The library cache load lock Oracle metric occurs when the process is waiting for the opportunity to load an object or a piece of an object into the library cache. The loads of SQL statements are serialized and locked in exclusive mode, such that only one process can load an object or a piece of an object at a time. In general, all library cache waits are associated with non-reentrant SQL or an undersized shared pool.

In general the library cache load lock occurs during periods of high activity within the library cache, especially with databases that do not use host variables and have a hard parsing due to non-reusable SQL.

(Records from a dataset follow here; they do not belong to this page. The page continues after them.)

-- ==== Sys2Proof/Machine/Windows.lean ====
section
/-! DEFINITION. The accesses to the staging windows and to reserved addresses (46_register_access.md R207 to R212). A window
operand outside the words of R66 names a reserved address (R62): it reads 0 and ignores writes (log 14). -/

namespace Sys2Proof.Machine

/-- RD_IBUF (R209): exact also while BUSY. -/
def execRdIbuf (c : BitVec 4) (i : BitVec 10) (s : State) : Host.Outcome State Fault Refusal :=
  .next (s.returnWord (if inWindow s.par c i then s.ibuf c.toNat i.toNat else 0x00000000#32))

/-- WR_IBUF (R210): the word is stored unchanged, while idle. -/
def execWrIbuf (c : BitVec 4) (i : BitVec 10) (v : Word) (s : State) : Host.Outcome State Fault Refusal :=
  .next (if inWindow s.par c i then s.whenIdle fun t => t.writeIbuf c.toNat i.toNat v else s)

/-- RD_OBUF (R211): exact while idle, any value while BUSY. -/
def execRdObuf (c : BitVec 4) (i : BitVec 10) (s : State) : Host.Outcome State Fault Refusal :=
  .next (if inWindow s.par c i then s.returnIfIdle (s.obuf c.toNat i.toNat) else s.returnWord 0x00000000#32)

/-- WR_OBUF (R212): ignored. -/
def execWrObuf (_c : BitVec 4) (_i : BitVec 10) (_v : Word) (s : State) : Host.Outcome State Fault Refusal :=
  .next s

/-- RD_RSVD (R207): a reserved address reads 0. -/
def execRdRsvd (_a : Addr) (s : State) : Host.Outcome State Fault Refusal := .next (s.returnWord 0x00000000#32)

/-- WR_RSVD (R208): a write to a reserved address is ignored. -/
def execWrRsvd (_a : Addr) (_v : Word) (s : State) : Host.Outcome State Fault Refusal := .next s

end Sys2Proof.Machine
end

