/-- The reset input. While it is asserted a host access is refused and its release gives every state element its
reset value, with the command in flight abandoned (R260, R261). The rest is the model's choice. Log 12: asserting
it changes the level of the input alone, the Engine does not move meanwhile, a release with nothing asserted
changes nothing, and the schedule and observation go on. Log 3: the staging windows hold new free contents. Log 4:
PSTAGE, which R36 gives no reset value, is 0 among the values of `State.resetWith`. -/
def Obligations.ResetAbandonsAndRestores : Prop :=
  ∀ (s : State) (op : HostOp) (rest : List Event),
    (s.events = .resetAssert :: rest → step s = .next { s with events := rest, rst := true })
      ∧ (s.rst = true → s.events = .host op :: rest → step s = .refused .accessDuringReset)
      ∧ (s.rst = true → s.events = .engine :: rest → step s = .next { s with events := rest })
      ∧ (s.rst = true → s.events = [] → step s = .next s)
      ∧ (s.rst = true → s.events = .resetRelease :: rest →
          step s = .next { State.resetWith s.par with
            events := rest, reads := s.reads, draws := s.draws, epoch := s.epoch + 1 })
      ∧ (s.rst = false → s.events = .resetRelease :: rest → step s = .next { s with events := rest })

/-- The invariant holds right after reset, for every legal choice of the parameters. -/
def Obligations.InvariantHoldsAtReset : Prop :=
  Inv State.reset ∧ ∀ p : Params, p.Legal → Inv (State.resetWith p)

/-- Every step keeps the invariant of reachable states (R50, R145, R158, R166). -/
def Obligations.StepKeepsInvariant : Prop :=
  ∀ s t : State, Inv s → step s = .next t → Inv t

/-- The invariant gives R50: the cursor and the channel count are in range and every slot of an unpopulated
channel holds +0.0. -/
def Obligations.UnpopulatedChannelsHoldZero : Prop :=
  ∀ s : State, Inv s →
    s.wcur < s.par.cap ∧ s.active ≤ s.par.nch
      ∧ ∀ c j, s.active ≤ c → j < s.par.cap → s.slot c j = 0x00000000#32

/-- Only the completion of a command and the release of reset change RING, W, R, P and A; no host access
does (R49). -/
def Obligations.OnlyCommandsAndResetChangeEngineState : Prop :=
  (∀ (i : Instr) (s t : State), exec i s = .next t → SameEngineState s t)
    ∧ ∀ s t : State, step s = .next t → ¬ SameEngineState s t →
        (s.inflight ≠ .none ∧ ∃ u, s.nextTurn = .engine u)
          ∨ (s.rst = true ∧ ∃ rest, s.events = .resetRelease :: rest)

/-! ## Reads -/

/-- CFG_CAP reads C, CFG_BLK reads N in [10:0] and NCH_MAX in [20:16] with zeros elsewhere, at all times, and
nothing but the observation changes (R45, R200). -/
def Obligations.ConfigReadsGiveParameters : Prop :=
  ∀ s : State, s.par.Legal →
    ∃ cap blk : Word,
      exec .rdCfgCap s = .next { s with reads := cap :: s.reads }
        ∧ exec .rdCfgBlk s = .next { s with reads := blk :: s.reads }
        ∧ cap.toNat = s.par.cap
        ∧ (blk.extractLsb' 0 11).toNat = s.par.blk ∧ blk.extractLsb' 11 5 = 0#5
        ∧ (blk.extractLsb' 16 5).toNat = s.par.nch ∧ blk.extractLsb' 21 11 = 0#11
        ∧ (s.par = Params.standard → cap = 0x00004000#32 ∧ blk = 0x00020080#32)

/-- CMD and PITCH_IN are write-only: they read 0 in every state (R201). -/
def Obligations.WriteOnlyRegistersReadZero : Prop :=
  ∀ s : State,
    exec .rdCmd s = .next { s with reads := 0x00000000#32 :: s.reads }
      ∧ exec .rdPitchIn s = .next { s with reads := 0x00000000#32 :: s.reads }

/-- STATUS reads BUSY, ERR_CMD, ERR_BUSY and PEND in bits 0 to 3 and 0 above, exact at all times, with no side
effect (R44, R202). -/
def Obligations.StatusReadGivesFlags : Prop :=
  ∀ s : State, ∃ w : Word,
    exec .rdStatus s = .next { s with reads := w :: s.reads }
      ∧ (w.getLsbD 0 = true ↔ s.inflight ≠ .none)
      ∧ w.getLsbD 1 = s.errCmd ∧ w.getLsbD 2 = s.errBusy ∧ w.getLsbD 3 = s.pend
      ∧ w.extractLsb' 4 28 = 0#28

/-- While idle, PITCH, WCUR, ACTIVE, ROFF_LO and ROFF_HI read P, W, A and the two halves of R, and change
nothing else (R203). W and A are below 2^32 in every state of the invariant. -/
def Obligations.EngineRegistersReadWhileIdle : Prop :=
  ∀ s : State, s.inflight = .none → Inv s →
    ∃ w a lo hi : Word,
      exec .rdPitch s = .next { s with reads := s.pitch :: s.reads }
        ∧ exec .rdWcur s = .next { s with reads := w :: s.reads } ∧ w.toNat = s.wcur
        ∧ exec .rdActive s = .next { s with reads := a :: s.reads } ∧ a.toNat = s.active
        ∧ exec .rdRoffLo s = .next { s with reads := lo :: s.reads }
        ∧ exec .rdRoffHi s = .next { s with reads := hi :: s.reads }
        ∧ hi ++ lo = s.roff

/-- While BUSY, a read of engine state or of an OBUF word returns a free value, and the next such read takes
the next free value (R77). Which value is the model's constant of log 5: nothing is known of it. -/
def Obligations.BusyReadsReturnFreeValue : Prop :=
  ∀ (s : State) (i : Instr), s.inflight ≠ .none →
    (i = .rdPitch ∨ i = .rdWcur ∨ i = .rdActive ∨ i = .rdRoffLo ∨ i = .rdRoffHi
      ∨ ∃ c j, i = .rdObuf c j ∧ c.toNat < s.par.nch ∧ j.toNat < s.par.blk) →
    exec i s = .next { s with reads := Config.busyRead s.draws :: s.reads, draws := s.draws + 1 }

/-- RD_IBUF returns the word stored at `0x10000 + 0x1000 c + 4 i`, byte lane k from the byte k above it, at all
times, also while BUSY (R66, R67, R209). -/
def Obligations.IbufReadReturnsStoredWord : Prop :=
  ∀ (s : State) (c : BitVec 4) (i : BitVec 10), c.toNat < s.par.nch → i.toNat < s.par.blk →
    ∃ w : Word,
      exec (.rdIbuf c i) s = .next { s with reads := w :: s.reads }
        ∧ ∀ k, k < 4 → w.extractLsb' (8 * k) 8 = s.byte (0x10000 + 0x1000 * c.toNat + 4 * i.toNat + k)

/-- RD_OBUF returns, while idle, the word stored at `0x20000 + 0x1000 c + 4 i` (R66, R67, R211). -/
def Obligations.ObufReadReturnsStoredWordWhileIdle : Prop :=
  ∀ (s : State) (c : BitVec 4) (i : BitVec 10), s.inflight = .none →
    c.toNat < s.par.nch → i.toNat < s.par.blk →
    ∃ w : Word,
      exec (.rdObuf c i) s = .next { s with reads := w :: s.reads }
        ∧ ∀ k, k < 4 → w.extractLsb' (8 * k) 8 = s.byte (0x20000 + 0x1000 * c.toNat + 4 * i.toNat + k)

/-- Reads have no side effects: a read changes nothing but the observation (and the count of free values
drawn), and the same read repeated returns the same word (R71): every read while idle, and while BUSY every read
but those that R77 leaves open, of engine state and of the OBUF words. -/
def Obligations.ReadsHaveNoSideEffects : Prop :=
  ∀ (i : Instr) (s : State),
    (i ∈ [.rdCfgCap, .rdCfgBlk, .rdCmd, .rdStatus, .rdPitchIn, .rdPitch, .rdWcur, .rdActive, .rdRoffLo, .rdRoffHi]
      ∨ (∃ c j, i = .rdIbuf c j) ∨ (∃ c j, i = .rdObuf c j) ∨ ∃ a, i = .rdRsvd a) →
    ∃ w t, exec i s = .next t ∧ t = { s with reads := w :: s.reads, draws := t.draws }
      ∧ ((s.inflight = .none
            ∨ (i ∉ [.rdPitch, .rdWcur, .rdActive, .rdRoffLo, .rdRoffHi]
              ∧ ∀ c j, i = .rdObuf c j → ¬ (c.toNat < s.par.nch ∧ j.toNat < s.par.blk))) →
          exec i t = .next { s with reads := w :: w :: s.reads })

/-- A reserved address reads 0 and ignores writes, also while BUSY, with no flag set and no state changed
(R62, R207, R208). -/
def Obligations.ReservedAddressesReadZeroAndIgnoreWrites : Prop :=
  ∀ (s : State) (a : Addr) (v : Word) (rest : List Event), s.rst = false → reservedAddr s.par a = true →
    step { s with events := .host (.read 32 a) :: rest }
        = .next { s with events := rest, reads := 0x00000000#32 :: s.reads }
      ∧ step { s with events := .host (.write 32 a v) :: rest } = .next { s with events := rest }
      ∧ exec (.rdRsvd a) s = .next { s with reads := 0x00000000#32 :: s.reads }
      ∧ exec (.wrRsvd a v) s = .next s

/-! ## Register and window writes -/

/-- Writes to the read-only registers and to OBUF are ignored in every state: not even an error flag changes
(R206, R212). -/
def Obligations.ReadOnlyAndObufWritesAreIgnored : Prop :=
  ∀ (s : State) (v : Word) (c : BitVec 4) (i : BitVec 10),
    exec (.wrRoCfgCap v) s = .next s ∧ exec (.wrRoCfgBlk v) s = .next s ∧ exec (.wrRoPitch v) s = .next s
      ∧ exec (.wrRoWcur v) s = .next s ∧ exec (.wrRoActive v) s = .next s ∧ exec (.wrRoRoffLo v) s = .next s
      ∧ exec (.wrRoRoffHi v) s = .next s ∧ exec (.wrObuf c i v) s = .next s

/-- Writing STATUS clears ERR_CMD where bit 1 is 1 and ERR_BUSY where bit 2 is 1, in every state, and changes
nothing else (R204). -/
def Obligations.StatusWriteClearsFlags : Prop :=
  ∀ (s : State) (v : Word),
    exec (.wrStatus v) s = .next { s with
      errCmd := if v.getLsbD 1 then false else s.errCmd
      errBusy := if v.getLsbD 2 then false else s.errBusy }

/-- Writing PITCH_IN while idle stages the word and sets PEND; while BUSY it only sets ERR_BUSY (R140). -/
def Obligations.PitchWriteStagesTheWord : Prop :=
  ∀ (s : State) (v : Word),
    (s.inflight = .none → exec (.wrPitchIn v) s = .next { s with pstage := v, pend := true })
      ∧ (s.inflight ≠ .none → exec (.wrPitchIn v) s = .next { s with errBusy := true })

/-- Last value wins: after any sequence of accepted PITCH_IN writes, PSTAGE holds the last one, and a block
with input sets P to it (R142). -/
def Obligations.LastPitchWriteWins : Prop :=
  ∀ (s : State) (vs : List Word) (v : Word), s.inflight = .none →
    runInstrs ((vs ++ [v]).map Instr.wrPitchIn) s = .next { s with pstage := v, pend := true }
      ∧ ∀ (nin nout : Nat) (t : State), nin ≠ 0 →
          { s with pstage := v, pend := true }.completeProcess nin nout = .next t → t.pitch = v

/-- Writing IBUF[c][i] while idle stores the word, byte lane k at the byte k above
`0x10000 + 0x1000 c + 4 i`, leaves every other byte, and changes nothing else; while BUSY it only sets ERR_BUSY
(R66, R67, R210). A word outside the window is a reserved address and ignores the write (R208). -/
def Obligations.IbufWriteStoresTheWord : Prop :=
  ∀ (s : State) (c : BitVec 4) (i : BitVec 10) (v : Word),
    (s.inflight = .none → c.toNat < s.par.nch → i.toNat < s.par.blk →
      ∃ t, exec (.wrIbuf c i v) s = .next t ∧ t = { s with mem := t.mem }
        ∧ t.ibuf c.toNat i.toNat = v
        ∧ (∀ k, k < 4 → t.byte (ibufAddr c.toNat i.toNat + k) = v.extractLsb' (8 * k) 8)
        ∧ ∀ a, a < ibufAddr c.toNat i.toNat ∨ ibufAddr c.toNat i.toNat + 4 ≤ a → t.byte a = s.byte a)
      ∧ (s.inflight ≠ .none → c.toNat < s.par.nch → i.toNat < s.par.blk →
          exec (.wrIbuf c i v) s = .next { s with errBusy := true })
      ∧ (¬ (c.toNat < s.par.nch ∧ i.toNat < s.par.blk) → exec (.wrIbuf c i v) s = .next s)

/-! ## Commands -/

/-- The dispatch of a word written to CMD (R110): BUSY first, then legality, then the case on OP. -/
def Obligations.CmdWriteDispatch : Prop :=
  ∀ (s : State) (w : Word),
    (s.inflight ≠ .none → exec (.wrCmd w) s = .next { s with errBusy := true })
      ∧ (s.inflight = .none → legalCmd s.par w = false → exec (.wrCmd w) s = .next { s with errCmd := true })
      ∧ (s.inflight = .none → legalCmd s.par w = true → w.extractLsb' 0 4 = 0x0#4 → exec (.wrCmd w) s = .next s)
      ∧ (s.inflight = .none → legalCmd s.par w = true → w.extractLsb' 0 4 = 0x1#4 →
          exec (.wrCmd w) s = .next { s with inflight := .clear })
      ∧ (s.inflight = .none → legalCmd s.par w = true → w.extractLsb' 0 4 = 0x2#4 →
          exec (.wrCmd w) s = .next { s with inflight := .process (w.extractLsb' 8 5) (w.extractLsb' 16 5) })

/-- The commands submitted while idle: NOP changes nothing, INIT and PROCESS are latched into INFLIGHT, an
illegal word sets ERR_CMD alone (R111, R113, R114, R180). Two clauses go beyond the words of those rules by the
model's reading of instruction terms that encode no word of their row (log 14): PROCESS operands above NCH_MAX
set ERR_CMD as the illegal word they make, and an illegal-command term does so whatever word it carries, although
R114 speaks of words that are not legal and the decoder yields no other. -/
def Obligations.CommandsSubmittedWhileIdle : Prop :=
  ∀ (s : State) (nin nout : BitVec 5) (w : Word), s.inflight = .none →
    exec .nop s = .next s
      ∧ exec .init s = .next { s with inflight := .clear }
      ∧ (nin.toNat ≤ s.par.nch → nout.toNat ≤ s.par.nch →
          exec (.process nin nout) s = .next { s with inflight := .process nin nout })
      ∧ (s.par.nch < nin.toNat ∨ s.par.nch < nout.toNat →
          exec (.process nin nout) s = .next { s with errCmd := true })
      ∧ exec (.illegalCmd w) s = .next { s with errCmd := true }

5. Latch Free. Latches are low-level queuing mechanisms (they're accurately referred to as mutual exclusion mechanisms) used to protect shared memory structures in the system global area (SGA).

Latches are like locks on memory that are very quickly obtained and released. They are used to prevent concurrent access to a shared memory structure. If the latch is not available, a latch free miss is recorded.

Most latch problems are related to:

Failure to use bind variables(library cache latch)
Redo generation issues (redo allocation latch)
Buffer cache contention issues (cache buffers LRU chain)
Hot blocks in the buffer cache (cache buffers chain).

There are also latch waits related to bugs; check MetaLink for bug reports if you suspect this is the case.

When latch miss ratios are greater than 0.5%, you should investigate the issue.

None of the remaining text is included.